Parece um número expressivo, mas na verdade tem-se verificado uma redução gradual do número de mediadores, devido a uma cada vez mais exigente legislação que pressupõe um maior profissionalismo de quem se dedica a esta atividade. Em 2010, existiam cerca de 29 mil mediadores ativos. 

Em termos de atividade, em 2023, a produção global do mercado de seguro direto em Portugal, ou seja, o volume de prémios entregue pelos tomadores de seguros às empresas de seguros, foi de cerca de 12 mil milhões de euros.

Os montantes gastos com sinistros chegaram muito perto de onze mil milhões de euros, sendo que aproximadamente 90% desse montante foi suportado pelas empresas de seguros nacionais.

Como saberão, a atividade seguradora divide-se essencialmente entre o ramo Vida e os ramos Não Vida.

A produção de seguro direto do ramo Vida atingiu em 2023 um pouco mais de 5,2 mil milhões de euros, tendo registado cerca de 7,2 mil milhões de euros de montantes pagos com sinistros durante 2023.

Já os ramos Não Vida atingiram um pouco mais de 6,5 mil milhões de euros de produção, destacando-se o seguro de Acidentes e Doença com cerca de 2,7 mil milhões de euros, o seguro Automóvel com 2,2 mil milhões de euros e o seguro de Incêndio e Outros Danos com 1,2 mil milhões de euros. Somados, estes três segmentos de negócio representam um pouco mais de 90% do total dos ramos Não Vida.

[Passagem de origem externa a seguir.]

/-- R370: a write that has 0 in a launch bit which reads 1 is refused, except a word of `CTL` with `CTLRST`, which
completes unless it changes an operand in flight (R371; entry 14, DEDUCED); so is the write of a `CLR` of a launch bit
that is 1. -/
def Obligations.RefuseClearingLaunchBit : Prop :=
  ∀ (s : State) (w : Word),
    (w.getLsbD 14 = false → ctlNow s &&& ~~~w &&& 0x407F#32 ≠ 0#32 →
      exec (.wr 0x820#12 w) s = .refused .launchBitCleared)
    ∧ (s.dmactl.dmarst = true → w.getLsbD 1 = false → exec (.wr 0x400#12 w) s = .refused .launchBitCleared)
    ∧ (s.gctl.gctlrst = true → w.getLsbD 0 = false → exec (.wr 0x800#12 w) s = .refused .launchBitCleared)
    ∧ (w.getLsbD 14 = true → (inFlight s = false ∨ SameOperands w s) → ∃ t, exec (.wr 0x820#12 w) s = .next t)
    ∧ ((s.ctl.ctlrst = false ∨ w.getLsbD 14 = true) → ctlNow s &&& w &&& 0x407F#32 ≠ 0#32 →
      exec (.clr 0x820#12 w) s = .refused .launchBitCleared)
    ∧ (s.dmactl.dmarst = true → w.getLsbD 1 = true → exec (.clr 0x400#12 w) s = .refused .launchBitCleared)
    ∧ (s.gctl.gctlrst = true → w.getLsbD 0 = true → exec (.clr 0x800#12 w) s = .refused .launchBitCleared)

/-- R371, R177, R98: while an operation is in flight a write is refused that requests a further one, changes an
operand, or clears an enable, also where the word launches a reset (entry 14, DEDUCED); so is a `CLR` of `DMAEN`
(R153). Allowed are a read of any register but `FB`, clearing flags, writes of the enables and of `ECTL`, and a write
of `CTL` that changes no more than `SDNWR` and the clock bits, where the launch bits it finds are a legal set (R129: an
event that halted the engine may leave them `any`). -/
def Obligations.OneTransactionInFlight : Prop :=
  (∀ (s : State) (w : Word), inFlight s = true →
    ((w.getLsbD 14 = false ∧ requested w s ≠ 0#32 ∨ ¬SameOperands w s) → ∃ r, exec (.wr 0x820#12 w) s = .refused r)
    ∧ (s.cmdarg ≠ w → exec (.wr 0x824#12 w) s = .refused .operandInFlight)
    ∧ (s.dmasa ≠ w → exec (.wr 0x408#12 w) s = .refused .operandInFlight)
    ∧ (s.blen ≠ w.extractLsb' 0 11 → exec (.wr 0x838#12 w) s = .refused .operandInFlight)
    ∧ (s.tout ≠ w.extractLsb' 0 24 → exec (.wr 0x83C#12 w) s = .refused .operandInFlight)
    ∧ ((s.dmactl.sgen ≠ w.getLsbD 3 ∨ (s.dmactl.dmaen = true ∧ w.getLsbD 0 = false)) →
      ∃ r, exec (.wr 0x400#12 w) s = .refused r)
    ∧ (s.dmactl.dmaen = true → w.getLsbD 0 = true → ∃ r, exec (.clr 0x400#12 w) s = .refused r)
    ∧ (s.gctl.sden = true → w.getLsbD 1 = false → ∃ r, exec (.wr 0x800#12 w) s = .refused r))
  ∧ ∀ (s : State) (w : Word),
    (∀ off r, regAt off = some r → (∀ i, r ≠ .fb i) → ∃ t, exec (.rd off) s = .next t)
    ∧ (∀ r, ∃ t, exec (.w1c r w) s = .next t)
    ∧ (∀ off, (off = 0x410#12 ∨ off = 0x804#12 ∨ off = 0x828#12 ∨ off = 0x840#12) →
        ∃ t, exec (.wr off w) s = .next t)
    ∧ (w.getLsbD 14 = s.ctl.ctlrst → legalLaunch (ctlNow s) = true → w &&& 0x60FFBF7F#32 = ctlNow s &&& 0x60FFBF7F#32 →
        exec (.wr 0x820#12 w) s = .next { s with
          ctl := { s.ctl with clkkeep0 := w.getLsbD 7, sdnwr := w.extractLsb' 24 4, clkkeep1 := w.getLsbD 31 }
          eng := { s.eng with phase := if s.ctl.ctlrst then .reset else s.eng.phase }
          draws := s.draws + 1 })

/-- R129, R131, R132: a write of `CTL` is refused whose launch bits, those requested and those already 1, are an illegal
set, whether it requests one or not. R275, R373, R374, R375: so is a request from `CTL` whose port is reserved, that
comes while an engine is halted, or whose data operands are not legal; the same for the commands. -/
def Obligations.RefuseIllegalLaunch : Prop :=
  (∀ (s : State) (w : Word), w.getLsbD 14 = false → legalLaunch ((ctlNow s &&& 0x7F#32) ||| requested w s) = false →
    ∃ r, exec (.wr 0x820#12 w) s = .refused r)
  ∧ (∀ (s : State) (w : Word), w.getLsbD 14 = false → requested w s ≠ 0#32 →
    (2 ≤ (portField w).toNat ∨ s.eng.halted = true
      ∨ ((w.getLsbD 2 = true ∨ w.getLsbD 3 = true) ∧ ¬DataLegal (w.extractLsb' 16 8).toNat s)) →
    ∃ r, exec (.wr 0x820#12 w) s = .refused r)
  ∧ ∀ (s : State) (arg : Word), Quiet s →
    ((s.eng.halted = true ∨ 2 ≤ s.ctl.sdport.toNat) →
      ∀ i, (i = .cmd0 arg ∨ i = .cmd1 arg ∨ i = .cmd2 arg ∨ i = .cmd3 arg ∨ i = .cmd7 arg ∨ i = .cmd8 arg
        ∨ i = .cmd9 arg ∨ i = .cmd12 arg ∨ i = .cmd13 arg ∨ i = .cmd17 arg ∨ i = .cmd18 arg ∨ i = .cmd24 arg
        ∨ i = .cmd25 arg ∨ i = .acmd41 arg ∨ i = .cmd55 arg) → ∃ r, exec i s = .refused r)
    ∧ (¬DataLegal 1 s → (∃ r, exec (.cmd17 arg) s = .refused r) ∧ ∃ r, exec (.cmd24 arg) s = .refused r)
    ∧ (¬DataLegal s.ctl.blkcnt.toNat s →
        (∃ r, exec (.cmd18 arg) s = .refused r) ∧ ∃ r, exec (.cmd25 arg) s = .refused r)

Ao nível dos montantes pagos com sinistros, os ramos Não Vida despenderam em 2023 3,7 mil milhões de euros, dos quais se salientam os mesmos três segmentos de negócio.

Face a 2022, o valor da produção de seguro direto em Portugal em 2023 registou uma diminuição de cerca de 2%, muito motivada pelo decréscimo significativo registado no ramo Vida, 14%, embora contrariado pelo acréscimo de um pouco mais de 10% verificado nos ramos Não Vida.

O decréscimo da produção no ramo Vida resultou de uma diminuição de cerca de 60% na procura de produtos unit-linked, contratos de seguro ligados a fundos de investimento em que o risco financeiro corre por conta do tomador de seguro, já que a mais recente evolução macroeconómica tem vindo a possibilitar uma maior oferta de produtos com garantia de capital e/ou de taxa de rendibilidade. 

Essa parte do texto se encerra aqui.